Standing for: Graduate Student Board Member
- Amanda Kubic
- Name: Amanda Kubic
- Candidate Statement:
Amanda Kubic is a current PhD candidate in Comparative Literature at the University of Michigan, Ann Arbor. Amanda graduated from UNC Chapel Hill in 2016 with a BA in Comparative Literature and Classics and from Washington University in St. Louis in 2018 with an MA in Classics. Amanda also holds an MA in Greek from the University of Michigan and is pursuing a graduate certificate in Women's and Gender Studies. Amanda has taught courses in world literature, college writing, and elementary modern Greek. Her dissertation, "Animating Antiquity: Classical (Dis)embodiments by Modern Women," is a critical engagement with Greco-Roman antiquity and its reception; in this comparative project, Amanda analyzes modernist and postmodern works by women in poetry and dance, in English and modern Greek, demonstrating how they perform fragmented, choral, metamorphosing, and phantom aspects of the classical Greco-Roman corpus. As an MGSA graduate student representative, Amanda hopes to foster interdisciplinary conversation among graduate students interested in all aspects of the study of modern Greece, Cyprus, and the Greek diaspora. She aims to continue building a sense of community among MGSA scholars of all levels, with particular emphasis on increasing graduate student engagement in MGSA activities and forums.

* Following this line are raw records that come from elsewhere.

-- ==== Sys2Proof/Syntax.lean ====
section
/-! DEFINITION. The commands of the station module: one constructor for each row of the opcode table, in its order. -/

namespace Sys2Proof

open Sys2Proof.Machine
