-- ==== Sys2Proof/Machine/RegNames.lean ====
section
/-! DEFINITION. The registers and their fields by name, from the register tables of the chapters (R17 gives the
blocks). A register is named by block number × 0x1_0000 + offset; an indexed register takes its
indices. -/

namespace Sys2Proof.Machine
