/-- The handle of a buffer, and the buffer of a handle (R239). -/
def handleOf (kind i : Nat) : Nat := if kind = 1 then 0x8000 + i else i
def handleElem (h : Nat) : Option (Nat × Nat) :=
  if h < 0x8000 then some (0, h)
  else if h < 0x9000 then some (1, h - 0x8000) else none

/-- A handle that a descriptor may carry: of a buffer, or none. -/
def handleOk (h : Nat) : Bool := h == 0xFFFF || (handleElem h).isSome

/-- A buffer freed by its handle; 0xFFFF names none. -/
def State.freeHandle (s : State) (h : Nat) : State :=
  match handleElem h with | some (k, i) => s.release k i | none => s

/-- Words of descriptor `d` (R240). -/
def State.descWord (s : State) (d i : Nat) : Word := s.word (descAddr d + 4 * i)
def State.setDescWord (s : State) (d i : Nat) (v : Word) : State := s.setWord (descAddr d + 4 * i) v

def State.descHandles (s : State) (d : Nat) : List Nat :=
  [bits (s.descWord d 4) 15 0, bits (s.descWord d 4) 31 16,
   bits (s.descWord d 5) 15 0, bits (s.descWord d 5) 31 16]

/-- A message's descriptor and buffers freed (R247). -/
def State.freeMsg (s : State) (d : Nat) : State :=
  ((s.descHandles d).foldl State.freeHandle s).release 2 d

/-- Payload bytes of descriptor `d`, through its buffers in handle order (R240). -/
def State.msgBytes (s : State) (d : Nat) : List Byte :=
  let len := bits (s.descWord d 1) 16 0
  ((s.descHandles d).flatMap fun h =>
    match handleElem h with
    | some (0, i) => s.bytes (smallAddr i) 256
    | some (_, i) => s.bytes (largeAddr i) (if len < 65536 then len else 65536)
    | none => []).take len

/-- Payload of a message as words. -/
def bytesWords (fuel : Nat) (bs : List Byte) : List Word :=
  match fuel with
  | 0 => []
  | n + 1 => match bs with
    | [] => []
    | _ => wd (leNat (bs.take 4)) :: bytesWords n (bs.drop 4)

def State.msgWords (s : State) (d : Nat) : List Word :=
  let bs := s.msgBytes d
  bytesWords (bs.length / 4 + 1) bs

/-- Depth of a queue, taken messages included (R249). -/
def State.depth (s : State) (q : Nat) : Nat := (s.queue q).msgs.length

/-- Untaken messages of a queue, oldest first. -/
def State.untaken (s : State) (q : Nat) : List Nat :=
  (s.queue q).msgs.filter fun d => !(s.queue q).taken.contains d

/-- Watches of a queue whose depth rose from 0 (R248). -/
def State.fireWatches (s : State) (q : Nat) : State :=
  (upFrom 0 32).foldl (fun s w =>
    if s.isSet (Fld.QE_WATCH_en w) && s.fld (Fld.QE_WATCH_queue w) == q
    then (s.putBit Fld.QE_WATCHFIRED_fired w true).fire (104 + w) else s) s

/-- The links of a queue's descriptors in memory: word 0 names the next, or marks the last (R240). -/
def State.linkMsgs (q : Nat) (s : State) : List Nat → State
  | [] => s
  | [d] => s.setDescWord d 0 (setBits (setBits (setBits (s.descWord d 0) 28 16 q) 15 15 1) 13 0 0)
  | d :: e :: ds =>
    State.linkMsgs q
      (s.setDescWord d 0 (setBits (setBits (setBits (s.descWord d 0) 28 16 q) 15 15 0) 13 0 e)) (e :: ds)

/-- A queue as the first change of a clock finds it: with what the clock before left (R248). -/
def Queue.changing (x : Queue) (clk : Nat) : Queue :=
  if x.changedAt = clk + 1 then x else { x with changedAt := clk + 1, wasEmpty := x.msgs.isEmpty }

/-- Kinds of item that mirror an enqueue and a dequeue (R253). -/
def fwEnqueue : Nat := 21
def fwDequeue : Nat := 22

/-- An item of queue `q` sent to the leeward module (R253): queues 0 to 511 are not mirrored. What a join still changes while the
leeward module holds the copies of phase 5 is sent too (R228). -/
def State.mirrorQueue (s : State) (q kind : Nat) (ws : List Word) : State :=
  if q < 512 then s
  else if s.hasClaim && decide (5 ≤ s.fld Fld.RED_RESYNC_phase) then s.sendItem kind ws
  else s.forward kind ws

/-- Sequence of descriptor `d` within its queue (R240). -/
def State.descSeq (s : State) (d : Nat) : Nat := bits (s.descWord d 3) 15 0
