-- ==== Sys2Proof/Machine/Lanes.lean ====
section
/-! DEFINITION. Lanes and activations (R27, R28, R109 to R116, R155 to R166, R249 to R253): instance
data, the input snapshot, the output image, the start of an activation, and its end with or without
publish and commit. -/

namespace Sys2Proof.Machine

/-! ### Lanes -/

def State.laneUsable (s : State) (l : Nat) : Bool := s.fbit Fld.PRT_LANES_usable l
def State.laneSplit (s : State) (l : Nat) : Bool := s.fbit Fld.PRT_LANES_split l

/-- The lane's master code (PRT_PFINFO.master, xx_ACCINFO.master). -/
def State.laneMaster (s : State) (l : Nat) : Nat := if s.laneSplit l then 8 + l else 1 + l / 2

/-- Modes in which block code runs: ACTIVE, STANDBY in step, and COMMISSION with the claim (R38, R612). -/
def State.runsCode (s : State) : Bool :=
  s.mode == mActive || s.mode == mStandby || s.commissionRuns

/-- The slice of a partition in the pair-local bank of a lane (R155). -/
def slice (l p : Nat) : Nat := 0x10C00000 + l / 2 * 0x200000 + p * 0x8000
def State.stackStart (s : State) (l p : Nat) : Nat :=
  slice l p + (if s.laneSplit l && l % 2 == 1 then 0x4200 else 0x200)
def State.stackLimit (s : State) (l p : Nat) : Nat :=
  slice l p + (if s.laneSplit l && l % 2 == 0 then 0x4000 else 0x8000)
def State.saveArea (s : State) (l p : Nat) : Nat :=
  slice l p + (if s.laneSplit l && l % 2 == 1 then 0x4000 else 0)

/-- The code bank an activation of task `t` runs. -/
def State.bankBase (s : State) (t : Nat) : Nat := s.codeBank (s.taskPart t) (s.task t).bank

/-- Word `i` of the entry of task `t` in the code-bank table (R166). -/
def State.entryWord (s : State) (t i : Nat) : Word :=
  let b := s.bankBase t
  match (upFrom 0 (min 512 (s.word (b + 0xC)).toNat)).find?
      fun e => (s.word (b + 0x100 + 16 * e)).toNat == t with
  | some e => s.word (b + 0x100 + 16 * e + 4 * i)
  | none => 0

/-- LKS_DBGSTAT, LKS_STAT.halted and LKS_PSTAT.state when the debugger halts an activation on lane `l` or lets it go. -/
def State.showHalt (s : State) (l : Nat) (h : Bool) (cause : Nat) : State :=
  let p := l / 2
  let s1 := ((s.flag Fld.LKS_DBGSTAT_halted h).put Fld.LKS_DBGSTAT_cause cause).putBit Fld.LKS_STAT_halted p h
  if s1.fbit Fld.LKS_CFG_usable p then
    s1.put (Fld.LKS_PSTAT_state p) (if h then 2 else if s1.laneSplit l then 1 else 0)
  else s1

/-- What the debugger holds of an activation of task `t` that ends on lane `l` (R191, R194): a halt shows no more, and what was
left of a step count is gone. -/
def State.endHalt (s : State) (a : Act) (l : Nat) : State :=
  let s1 := if a.halted then s.showHalt l false 0 else s
  if s1.lks.stepTask = some a.task then { s1 with lks := { s1.lks with steps := 0, stepTask := none } } else s1
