/-- A reset record written to the ring, its valid mark last (R55). -/
def State.writeResetRecord (s : State) (ws : List Word) : State :=
  let a := 0x800F00000 + s.nv.rstIdx % 256 * 32
  { (s.setWord (a + 28) 0).setWords a (ws ++ [0x52455354]) with
    nv := { s.nv with rstIdx := (s.nv.rstIdx + 1) % 256, rstRec := none } }

/-- Times that the field side and the remote units hold from before a reset, at which station time `t` and fabric clock `c` start
again at 0: they count from it (log entry 157). -/
def Barrier.rebase (t : Nat) (x : Barrier) : Barrier := { x with downAt := x.downAt - t, fieldAt := x.fieldAt - t }
def FChan.rebase (t : Nat) (x : FChan) : FChan :=
  let o := fun (a : Option Nat) => a.map (· - t)
  { x with
    ts := x.ts - t, runT := x.runT - t, since := x.since - t, latchAt := x.latchAt - t, holdFrom := x.holdFrom - t
    lowSince := o x.lowSince, highSince := o x.highSince, limSince := o x.limSince
    misSince := o x.misSince, openSince := o x.openSince, compSince := o x.compSince }
def Fio.rebase (t c : Nat) (x : Fio) : Fio :=
  { x with
    kickAt := x.kickAt - t
    okAt := x.okAt.map fun e => (e.1, e.2.map (· - t))
    links := x.links.map fun e => (e.1, e.2.rebase t)
    chans := x.chans.map fun e => (e.1, e.2.rebase t)
    ons := x.ons.map fun e => (e.1, (e.2.filter fun k => decide (c < k + 250000)).map (· - c)) }
def RUnit.rebase (t c : Nat) (x : RUnit) : RUnit :=
  { x with tk := x.tk - t, resetAt := x.resetAt - t, heard := x.heard - t, framed := x.framed - t, teleAt := x.teleAt - c }

/-- Memory that a reset keeps: MRAM (R13, R49). -/
def keepMram (m : List Host.Cell) : List Host.Cell := m.filter fun c => decide (0x800000000 ≤ c.1)

/-- The release of a reset of some cause: every register at its reset value, the contacts and the
cause loaded, MRAM and the image store kept, memory zeroed (R49, R54, R61, R73). The field-side logic
of the output stages and the free-value count are not reset. -/
def State.afterReset (s : State) (cause : Nat) : State :=
  let p := s.sys.pins
  let base : State :=
    { State.reset with
      pending := s.pending, free := s.free, sent := s.sent, copied := s.copied, linkTx := { line := s.linkTx.line }, mem := keepMram s.mem, nv := s.nv
      fw := { State.reset.fw with store := s.fw.store, used := s.fw.used, delivered := s.fw.delivered }
      sys := { State.reset.sys with pins := p }
      red := { State.reset.red with stages := s.red.stages }
      sfp := s.sfp.map fun e => (e.1, { e.2 with readAt := 0 })
      rio := { State.reset.rio with
        units := s.rio.units.map fun u => (u.1, { u.2.rebase s.time s.clk with
          state := 0, type := 0, fw := 0, serial := 0, node := 0, everOp := false, copyb := false
          turn := false, silence := false, missRun := 0, okRun := 0, missed := 0, low := 0 }) }
      fio := { s.fio.rebase s.time s.clk with
        sending := false, edges := []
        links := (s.fio.rebase s.time s.clk).links.map fun l => (l.1, { l.2 with up := false, ever := false, okLogic := 0 }) } }
  (((((base.put Fld.SYS_RSTCAUSE_cause cause).put Fld.SYS_SLOT_slot p.slot).flag Fld.SYS_SLOT_even
    p.even).flag Fld.SYS_SLOT_pair p.pair).flag Fld.SYS_SLOT_partner_in p.partnerIn)

/-- Causes whose reset record is written before the reset (R54). -/
def recordsBefore (cause : Nat) : Bool :=
  cause == rcCommanded || cause == rcImage || cause == rcSupply

/-- Whether a veer is in progress or pending. -/
def State.inVeer (s : State) : Bool :=
  s.handingOver || s.veering || (match s.red.ask with | some a => a.cause == 1 | none => false)

/-- Records of what a reset of a cause wins over (R46): a veer in progress, which its own loser's reset ends, and a mode
request. -/
def State.lostToReset (s : State) (cause : Nat) : List EvMsg :=
  let one := fun (object after mbx : Nat) => s.recordMsg 1 46 object s.mode after mbx []
  (if cause != rcVeerLoser && s.inVeer then [one (256 + s.fld Fld.RED_STATE_veer) 0 255] else []) ++
  (match s.sys.modeAt with | some (m, mbx) => if mbx < 68 then [one m m mbx] else [] | none => []) ++
  (match s.sys.confirm with | some d => [one mCommission mCommission d.mbx] | none => [])

/-- A reset of some cause and detail (R42, R54). What it wins over is dropped with a record (R46), the first records of the
station firmware that starts again. -/
def State.resetModule (s : State) (cause detail : Nat) : State :=
  let ws := s.resetWords cause detail
  let s0 := { s with nv := { s.nv with dropped := s.nv.dropped ++ s.lostToReset cause } }
  let s1 := if recordsBefore cause then s0.writeResetRecord ws
    else { s0 with nv := { s0.nv with rstRec := some ws } }
  s1.afterReset cause

/-- The cause of a commanded reset: IMAGE_END from SERVICE after an IMG_SELECT (R54, R615). -/
def State.commandedCause (s : State) : Nat :=
  if s.mode == mService && s.sys.imgSel then rcImage else rcCommanded

/-! ### Veers (R225, R227) and the faults of R44 -/

/-- A pending commanded veer cancelled: VEER_REQ answered ABORTED with flag VEER (R94, R227). -/
def State.cancelVeer (s : State) : State :=
  match s.red.veer with
  | none => s
  | some v =>
    ({ s with red := { s.red with veer := none }, sys := { s.sys with removal := false } }).respond v.who
      ⟨stAborted, 4, [wd 0xFFFF0000]⟩
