-- ==== Sys2Proof/Machine/Frames.lean ====
section
/-! DEFINITION. Frames out of the network ports: the two LANs of PRP with their trailer (R510), and the alert sentences of IEC
61162-450 (R492, R515). -/

namespace Sys2Proof.Machine

/-- The station record (R525). -/
def State.stationRec (s : State) : List Word := s.rec_ 0x10 0x10

/-- The ports that a frame of port `p` goes out on: ETH 0 and ETH 1 are one node on both LANs (R510). -/
def netPorts (p : Nat) : List Nat := if p < 2 then [0, 1] else [p]

/-- The redundancy control trailer of a frame on a PRP port: its sequence, the same on both LANs, and the LAN's identifier, 10
for A and 11 for B (R510; log entry 154). -/
def State.rct (s : State) (p : Nat) : List Word :=
  if p < 2 then [wd (s.eth.rct % 65536 * 65536 + (10 + p) * 4096)] else []

/-- One frame as it goes out on a list of ports, newest first. -/
def State.framesOn (s : State) (ports : List Nat) (what : Nat) (ws : List Word) : List Sent :=
  (ports.map fun p => Sent.mk (.eth p) what (ws ++ s.rct p)).reverse

/-- A frame sent on a list of ports and counted at each (R510, R526). -/
def State.ethOut (s : State) (ports : List Nat) (what : Nat) (ws : List Word) : State :=
  let s1 : State := { s with
    sent := s.framesOn ports what ws ++ s.sent
    eth := { s.eth with rct := s.eth.rct + b1 (ports.contains 0 || ports.contains 1) } }
  ports.foldl (fun s p => s.wrapInc (Fld.ETH_TX_tx p)) s1

/-- What stands before a sentence that station firmware makes: its transmission group, the station's system function identifier
and its line count (R515). -/
def State.alertTag (s : State) : List Word := [wAt s.stationRec 2, wAt s.stationRec 1, wd (s.eth.lines + 1)]

/-- An alert sentence of R492 on the station network, in the group of the station record. -/
def State.alertOut (s : State) (what : Nat) (ws : List Word) : State :=
  ({ s with eth := { s.eth with lines := s.eth.lines + 1 } }).ethOut [0, 1] what (s.alertTag ++ ws)

end Sys2Proof.Machine
end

- Angelo Nicholas Laskaris
- Name: Angelo Nicholas Laskaris
- Candidate Statement:
Angelo Nicholas Laskaris is a third year PhD student in History working under the supervision of Professor Athanasios Gekas at York University (Toronto, Canada). His current research investigates childhood memories and experiences of Greek Canadians during the 1940’s in Greece. He takes a multidisciplinary approach that encompasses the fields of oral history, migration, and transnational studies. He holds an MA in History from YorkU (2020) and a BA in History & Political Science from the University of Toronto (2019). He is the recipient of the Hellenic Heritage Foundation Graduate Fellowship in Modern Greek Studies. Beyond his academic work, Angelo is a Greek language instructor with the Peel District School Board and is an active volunteer with the Graduate Students Historical Association at YorkU serving in the past as secretary. Through these past and current experiences, Angelo aims to work closely with MGSA members and committees to achieve the goals of the organization as the Graduate Student Representative. Angelo plans to liaise with graduate students to inform and relay the activities of the organization and be an active voice at Executive Board meetings. Through such commitment, Angelo hopes to continue to bring forth fresh ideas and a positive impact that will benefit graduate students like himself and members of the organization as a whole. As a Graduate Student Representative for the MGSA, it will be a privilege to proactively advocate and support fellow peers, members, and neohellenists across North America.
- Grace Monk
- Name: Grace Monk
- Candidate Statement:
Grace Monk is a second-year graduate student in Comparative Literature at Princeton University. She is currently interested in Modern Greek literature and the way ideas are translated between Greece and Latin America in the 19th-20th centuries. At Princeton, she is an enthusiastic member of the Hellenic Studies community and can frequently be found at the Seeger Center or hosting the Greek language table. She was the secretary for the International Graduate Student Conference in Modern Greek Studies last year, and also helped run a Princeton undergraduate seminar in Cyprus over the summer. She became interested in Modern Greek studies as an undergraduate at Brown through work with Greek street artists, many of whom are still close friends and colleagues, and before graduate school, she worked at Anatolia College in Thessaloniki. Her best projects emerge from conversations among interested scholars, and she would enjoy the chance to work with the MGSA.